_EXERCISE REQUIREMENTS:_ Return every line of the entries that includes the word "DESIGN".

_Collected data entries:_
/-- One row of a k-step. -/
def macRow (g : OrgAt) (cls fr : Nat) (a : MxE) : List MxE → List Int → List (Option Nat) → State → State × List Int × List (Option Nat)
  | b :: bs, v :: vs, p :: ps, s =>
    let r := macCell g cls fr a b v p s
    let q := macRow g cls (fr + 1) a bs vs ps r.1
    (q.1, r.2.1 :: q.2.1, r.2.2 :: q.2.2)
  | _, _, _, s => (s, [], [])

/-- All rows of a k-step. -/
def macRows (g : OrgAt) (cls fr : Nat) (b : List MxE) : List MxE → List (List Int) → List (List (Option Nat)) → State →
    State × List (List Int) × List (List (Option Nat))
  | a :: l, v :: vs, p :: ps, s =>
    let r := macRow g cls fr a b v p s
    let q := macRows g cls (fr + 128) b l vs ps r.1
    (q.1, r.2.1 :: q.2.1, r.2.2 :: q.2.2)
  | _, _, _, s => (s, [], [])

/-- The scale codes of the key of a k-step for one bank: side poison counts as 0xFF; none for `bf16`. -/
def keyCodes (t : Tile) (cls b k : Nat) : List Nat :=
  if cls = 2 then []
  else (List.range 128).map fun r => if (t.sideOf b r (k / 32)).isSome then 0xFF else scaleCode t b r (k / 32)

/-- What an `mxmma` is given by word 1 (Table 104). -/
structure Mma where
  ab : Nat
  bb : Nat
  cls : Nat
  alq : Bool
  blq : Bool
  klo : Nat
  kn : Nat
  p : Nat
deriving DecidableEq, Repr

def mmaOf (w : Nat) : Mma :=
  ⟨w % 2, bitsN w 1 1, bitsN w 2 2, bitN w 4, bitN w 5, bitsN w 6 7, bitsN w 13 7 + 1, bitsN w 20 5 + 1⟩

/-- One k-step (R245). The count n goes on past 32 where the cells are continued by a command whose P is not above it, since the pseudocode tests `n == P`
alone; a spilled record holds its low 8 bits (DESIGN CHOICE, assumption 66). -/
def kStep (g : OrgAt) (m : Mma) (x : State × Foreign × Cells) (k : Nat) : State × Foreign × Cells :=
  let t := x.1.tile g.tile
  let ka := keyCodes t m.cls m.ab k
  let kb := keyCodes t m.cls (2 + m.bb) k
  let y := if 0 < x.2.2.n ∧ (x.2.2.cls ≠ m.cls ∨ x.2.2.a ≠ ka ∨ x.2.2.b ≠ kb) then promoteAll g (x.1, x.2.2) else (x.1, x.2.2)
  let ea := panelElems g (eltFmt m.cls m.alq) m.ab k (List.range 128) (y.1, x.2.1)
  let eb := panelElems g (eltFmt m.cls m.blq) (2 + m.bb) k (List.range 128) ea.1
  let fr := eb.1.1.freeCtr
  let r := macRows g m.cls fr eb.2 ea.2 y.2.rows y.2.pois { eb.1.1 with freeCtr := fr + 16384 }
  let c : Cells := ⟨r.2.1, r.2.2, y.2.n + 1, m.cls, ka, kb⟩
  let z := if c.n = m.p then promoteAll g (r.1, c) else (r.1, c)
  (z.1, eb.1.2, z.2)

/-- `mxmma` at work. -/
def State.meMma (s : State) (k : Nat) (c : MeCmd) : State :=
  let m := mmaOf c.w1
  let r := ((List.range m.kn).map (m.klo + ·)).foldl (kStep (s.orgM k c 0) m) (s, [], (s.tile k).cells)
  (r.1.setTile k ((r.1.tile k).setCells r.2.2)).meEnd k c

/-- `mxprm` at work (R248). -/
def State.mePrm (s : State) (k : Nat) (c : MeCmd) : State :=
  let x := (s.tile k).cells
  if x.n = 0 then s.meEnd k c
  else
    let r := promoteAll (s.orgM k c 0) (s, x)
    (r.1.setTile k ((r.1.tile k).setCells r.2)).meEnd k c

/-- `mxz` at work (R248). -/
def State.meZero (s : State) (k : Nat) (c : MeCmd) : State :=
  let t := s.tile k
  let t := if c.es % 16 = 0 then t else
    { t with acc := (List.range 128).map fun i => (i, (t.accRow i).zipIdx.map fun x => if bitN c.es (x.2 / 32) then 0 else x.1) }
  let t := if bitN c.es 4 then t.setCells .empty else t
  (s.setTile k t).meEnd k c

/-! ### Storing, spilling and filling (R260 to R263) -/

/-- Elements converted for `mxst` in order: bits, and whether poisoned. -/
def mxstElems (g : OrgAt) (es : Nat) : List (BitVec 32) → State → State × List (Nat × Bool)
  | [], s => (s, [])
  | x :: l, s =>
    let r : State × Nat × Bool :=
      if bitsN es 6 2 = 0 then (s, x.toNat, isPois32 x)
      else
        let f := if bitsN es 6 2 = 1 then fBF16 else fFP16
        let v := decodeF fFP32 x.toNat
        let y := arith s g f ⟨bitsN es 8 3, 0⟩ [v] (fExact v)
        (y.1, match y.2 with
          | .val b => (b, false)
          | .pois _ => (f.marker, true))
    let q := mxstElems g es l r.1
    (q.1, r.2 :: q.2)

/-- `TVAL` of tile k. -/
def State.setTval (s : State) (k v : Nat) : State :=
  let t := s.tile k
  s.setTile k { t with core := { t.core with trap := { t.core.trap with tval := BitVec.ofNat 64 v } } }

/-- Rows of `mxst` in order (R261): a poisoned row without the right P stops the command, and `TVAL` holds the row and the column (R385). -/
def mxstRows (k : Nat) (c : MeCmd) : List Reached → State → Except State State
  | [], s => .ok s
  | x :: l, s =>
    let cols := (quarters (c.es % 16)).flatMap fun q => (List.range 32).map (32 * q + ·)
    let row := (s.tile k).accRow x.1
    let r := mxstElems (s.orgM k c 0) c.es (cols.map fun j => row.getD j 0) s
    match (r.2.zip cols).find? fun y => y.1.2 with
    | some y =>
      if c.cap.has rtP then mxstRows k c l (r.1.landAt x.2.1 (r.2.flatMap fun z => leBytes (mxstE c.es) z.1) x.2.2)
      else .error ((r.1.setTval k (x.1 + 2 ^ 8 * y.2)).meFail k c { cause := cPOISST, val := x.1 + 2 ^ 8 * y.2 })
    | none => mxstRows k c l (r.1.landAt x.2.1 (r.2.flatMap fun z => leBytes (mxstE c.es) z.1) x.2.2)

/-- `mxst` at work. -/
def State.meStore (s : State) (k : Nat) (c : MeCmd) : State :=
  let h := c.shape.toNat
  let q := s.meReach k c.cap.oid (c.rowsOf (shRows h) (shStr h) (32 * (quarters (c.es % 16)).length * mxstE c.es))
  match s.meDown k q.1 with
  | some i => s.meFail k c { cause := cLINKLOST, val := i }
  | none =>
    match mxstRows k c q.1 s with
    | .error s => s
    | .ok s =>
      match q.2 with
      | some m => s.mePark k c true m
      | none => s.meEnd k c

/-- The records of a spill or fill: quarter by quarter, or the cells. -/
def MeCmd.recs (c : MeCmd) : List (Nat × Nat × Nat) :=
  if bitN c.es 0 then c.rowsOf 1 0 131584 else c.rowsOf (quarters (bitsN c.es 1 4)).length 16384 16384

/-- The bytes of quarter Q (Table 102). -/
def accBytes (t : Tile) (q : Nat) : List Byte :=
  (List.range 128).flatMap fun i => (((t.accRow i).drop (32 * q)).take 32).flatMap fun x => leBytes 4 x.toNat

/-- The bytes of the cells. The scale codes of a record whose class has none, `bf16` or empty, are 0 (DESIGN CHOICE, assumption 66). -/
def cellBytes (c : Cells) : List Byte :=
  ((c.rows.zip c.pois).flatMap fun r => (r.1.zip r.2).flatMap fun x => leBytes 8 (match x.2 with
      | some id => id % 2 ^ 22 + 2 ^ 63
      | none => wrapN (if c.cls = 2 then 32 else 48) x.1))
    ++ (List.range 128).map (fun i => BitVec.ofNat 8 (c.a.getD i 0)) ++ (List.range 128).map (fun j => BitVec.ofNat 8 (c.b.getD j 0))
    ++ [BitVec.ofNat 8 c.n, BitVec.ofNat 8 c.cls] ++ List.replicate 254 0

/-- `mxspl` at work. -/
def State.meSpill (s : State) (k : Nat) (c : MeCmd) : State :=
  let q := s.meReach k c.cap.oid c.recs
  match s.meDown k q.1 with
  | some i => s.meFail k c { cause := cLINKLOST, val := i }
  | none =>
    let t := s.tile k
    let s := q.1.foldl (fun (s : State) x =>
      s.landAt x.2.1 (if bitN c.es 0 then cellBytes t.cells else accBytes t ((quarters (bitsN c.es 1 4)).getD x.1 0)) x.2.2) s
    match q.2 with
    | some m => s.mePark k c true m
    | none => s.meEnd k c

/-- Values of `w` bytes each from a byte string, with the id of the bytes that are poisoned. -/
def chunks (w : Nat) : Nat → List Byte → List (Option Nat) → List (Nat × Option Nat)
  | 0, _, _ => []
  | n + 1, bs, ids => (leVal (bs.take w), idIn (ids.take w)) :: chunks w n (bs.drop w) (ids.drop w)

/-- Quarter Q read back. -/
def Tile.fillAcc (t : Tile) (q : Nat) (bs : List Byte) (ids : List (Option Nat)) : Tile :=
  (List.range 128).foldl (fun (t : Tile) i =>
    let l := chunks 4 32 ((bs.drop (128 * i)).take 128) ((ids.drop (128 * i)).take 128)
    let row := t.accRow i
    t.setAccRow i (row.take (32 * q) ++ l.map (fun x => BitVec.ofNat 32 (match x.2 with
      | some id => poison32 id
      | none => x.1)) ++ row.drop (32 * q + 32))) t

/-- A cell of a record. -/
def recCell (cls : Nat) (x : Nat × Option Nat) : Int × Option Nat :=
  match x.2 with
  | some id => (0, some id)
  | none =>
    if bitN x.1 63 then (0, some (x.1 % 2 ^ 22))
    else (if cls = 2 then (x.1 % 2 ^ 32 : Nat) else sextN 48 x.1, none)

/-- The cells read back (R263). Class 3 clears every cell, those of an uncorrectable granule too, and the scale codes of class `bf16` are dropped (DESIGN CHOICE,
assumption 66). -/
def fillCells (bs : List Byte) (ids : List (Option Nat)) : Cells :=
  match idIn (ids.drop 131072) with
  | some id => ⟨List.replicate 128 zeroRow, List.replicate 128 (List.replicate 128 (some id)), 1, 2, [], []⟩
  | none =>
    let tr := bs.drop 131072
    let cls := (tr.getD 257 0).toNat % 4
    if cls = 3 then .empty
    else
      let rows := (List.range 128).map fun i => (chunks 8 128 ((bs.drop (1024 * i)).take 1024) ((ids.drop (1024 * i)).take 1024)).map (recCell cls)
      let codes := fun o => if cls = 2 then [] else (List.range 128).map fun i => (tr.getD (o + i) 0).toNat
      ⟨rows.map fun r => r.map Prod.fst, rows.map fun r => r.map Prod.snd, min 32 (tr.getD 256 0).toNat, cls, codes 0, codes 128⟩

/-- `mxfil` at work. -/
def State.meFill (s : State) (k : Nat) (c : MeCmd) : State :=
  let q := s.meReach k c.cap.oid c.recs
  match s.meDown k q.1 with
  | some i => s.meFail k c { cause := cLINKLOST, val := i }
  | none =>
    let u := s.meUE k c q.1
    let c := { c with ue := u.2 }
    let s := q.1.foldl (fun (s : State) x =>
      let bs := x.2.2.flatMap fun r => s.rd x.2.1 r.2.1 r.2.2
      let ids := if u.2 = [] then [] else rowIds u.2 x
      s.setTile k (if bitN c.es 0 then (s.tile k).setCells (fillCells bs ids)
        else (s.tile k).fillAcc ((quarters (bitsN c.es 1 4)).getD x.1 0) bs ids)) u.1
    match q.2 with
    | some m => s.mePark k c false m
    | none => s.meEnd k c

/-! ### Gangs (R254 to R256) -/

/-- Column and row of a tile in its region. -/
def State.colRow (s : State) (k : Nat) : Nat × Nat := let w := max 1 (s.rgnOf k).w; ((s.tile k).tix % w, (s.tile k).tix / w)

/-- The other members of the gang of a leader. -/
def State.gangOf (s : State) (k : Nat) : List Nat :=
  let w := (s.rgnOf k).w
  let x := s.colRow k
  ((List.range ((s.tile k).gsize - 1)).filter fun i => x.1 + 1 + i < w).filterMap fun i => s.byTix k ((s.tile k).tix + 1 + i)

/-- `mxgng` at work (R254). -/
def State.meGang (s : State) (k : Nat) (c : MeCmd) : State :=
  let g := 2 ^ (c.es % 4)
  (s.setTile k { s.tile k with gsize := g, gpos := (s.colRow k).1 % g, gsent := 0, grecv := 0 }).meEnd k c

/-- The leader's running gang load that pairs with load number m of tile k. -/
def State.gangLoad (s : State) (k m : Nat) : Option (Nat × MeCmd) :=
  let t := s.tile k
  match s.byTix k (t.tix - t.gpos) with
  | none => none
  | some l => ((s.tile l).meq.find? fun c => c.opc == 0x10 && c.gang == m && c.started && c.finished).map fun c => (l, c)

/-- `GANG_IMAGE_ARRIVAL` (R255): the whole image of the leader's paired load has arrived at tile k, whose `mxrp` has started. -/
def execGangImageArrival (k : Nat) (s : State) : Host.Outcome State Fault Refusal :=
  let t := s.tile k
  .next (match t.meq.find? fun c => c.opc == 0x19 && c.started && !c.finished && c.gang != 0 with
    | none => s
    | some c =>
      match s.gangLoad k c.gang with
      | none => s
      | some (l, d) =>
        let L := s.tile l
        let b := c.bank
        let t := t.clearBank b
        let t := (List.range 128).foldl (fun (t : Tile) r =>
          let t := { t with bank := tset t.bank (128 * b + r) (L.bankRow d.bank r) }
          (List.range 4).foldl (fun (t : Tile) blk =>
            match L.sideOf d.bank r blk with
            | some id => { t with side := tset t.side ((128 * b + r) * 4 + blk) id }
            | none => t) t) t
        (s.setTile k t).meEnd k c)

/-! ### Command processing (R249 to R251) -/

/-- Resources of Table 100: 0 A pipe, 1 B pipe, 2 array, 3 store path, 4 to 7 the banks. -/
def MeCmd.uses (c : MeCmd) : List Nat :=
  match c.opc with
  | 0x10 | 0x19 => [0, 4 + c.es % 2]
  | 0x11 => [1, 6 + c.es % 2]
  | 0x12 => [2, 4 + c.w1 % 2, 6 + c.w1 / 2 % 2]
  | 0x13 | 0x14 => [2]
  | 0x15 | 0x16 => [2, 3]
  | 0x17 => [2, 0]
  | _ => List.range 8

/-- A command that touches memory: `mxla`, `mxlb`, `mxst`, `mxspl`, `mxfil` (R251). -/
def MeCmd.touches (c : MeCmd) : Bool := [0x10, 0x11, 0x15, 0x16, 0x17].contains c.opc

/-- What a started command does. -/
def State.meDo (s : State) (k : Nat) (c : MeCmd) : State :=
  match c.opc with
    | 0x10 | 0x11 => s.meLoad k c
    | 0x12 => s.meMma k c
    | 0x13 => s.meZero k c
    | 0x14 => s.mePrm k c
    | 0x15 => s.meStore k c
    | 0x16 => s.meSpill k c
    | 0x17 => s.meFill k c
    | 0x18 => s.meGang k c
    | _ => if c.gang = 0 then s.meEnd k c else s

/-- A command that may make origins: of what it reads (`mxla`, `mxlb`, `mxfil`), of what it computes (`mxmma`, `mxprm`) or converts (`mxst`). -/
def MeCmd.mayOrigin (c : MeCmd) : Bool := [0x10, 0x11, 0x12, 0x14, 0x15, 0x17].contains c.opc

/-- Some earlier command may still have origins to number (R45). -/
def meUnread (l : List MeCmd) (c : MeCmd) : Bool := l.any fun x => x.id < c.id && !x.finished && x.mayOrigin

/-- A started command works as far as it can; one that touches memory after the stores it follows (R194). Origins are numbered in the order of the
commands: one that would make any waits for the earlier commands that may (R45). -/
def State.meWork (s : State) (k : Nat) (c : MeCmd) : State :=
  if !c.started || c.finished || c.park ≠ 0 || (c.touches && (s.tile k).storesBefore c.ord) then s
  else
    let z := s.meDo k c
    if meUnread (s.tile k).meq c && (z.rgnOf k).origins != (s.rgnOf k).origins then s else z

/-- Earlier commands of the queue share no resource with one (R249). -/
def meFree (l : List MeCmd) (c : MeCmd) : Bool := (l.filter fun x => x.id < c.id).all fun x => c.uses.all fun r => !x.uses.contains r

_SOLUTION FOR THIS PROBLEM:_
alone; a spilled record holds its low 8 bits (DESIGN CHOICE, assumption 66). -/
/-- The bytes of the cells. The scale codes of a record whose class has none, `bf16` or empty, are 0 (DESIGN CHOICE, assumption 66). -/
/-- The cells read back (R263). Class 3 clears every cell, those of an uncorrectable granule too, and the scale codes of class `bf16` are dropped (DESIGN CHOICE,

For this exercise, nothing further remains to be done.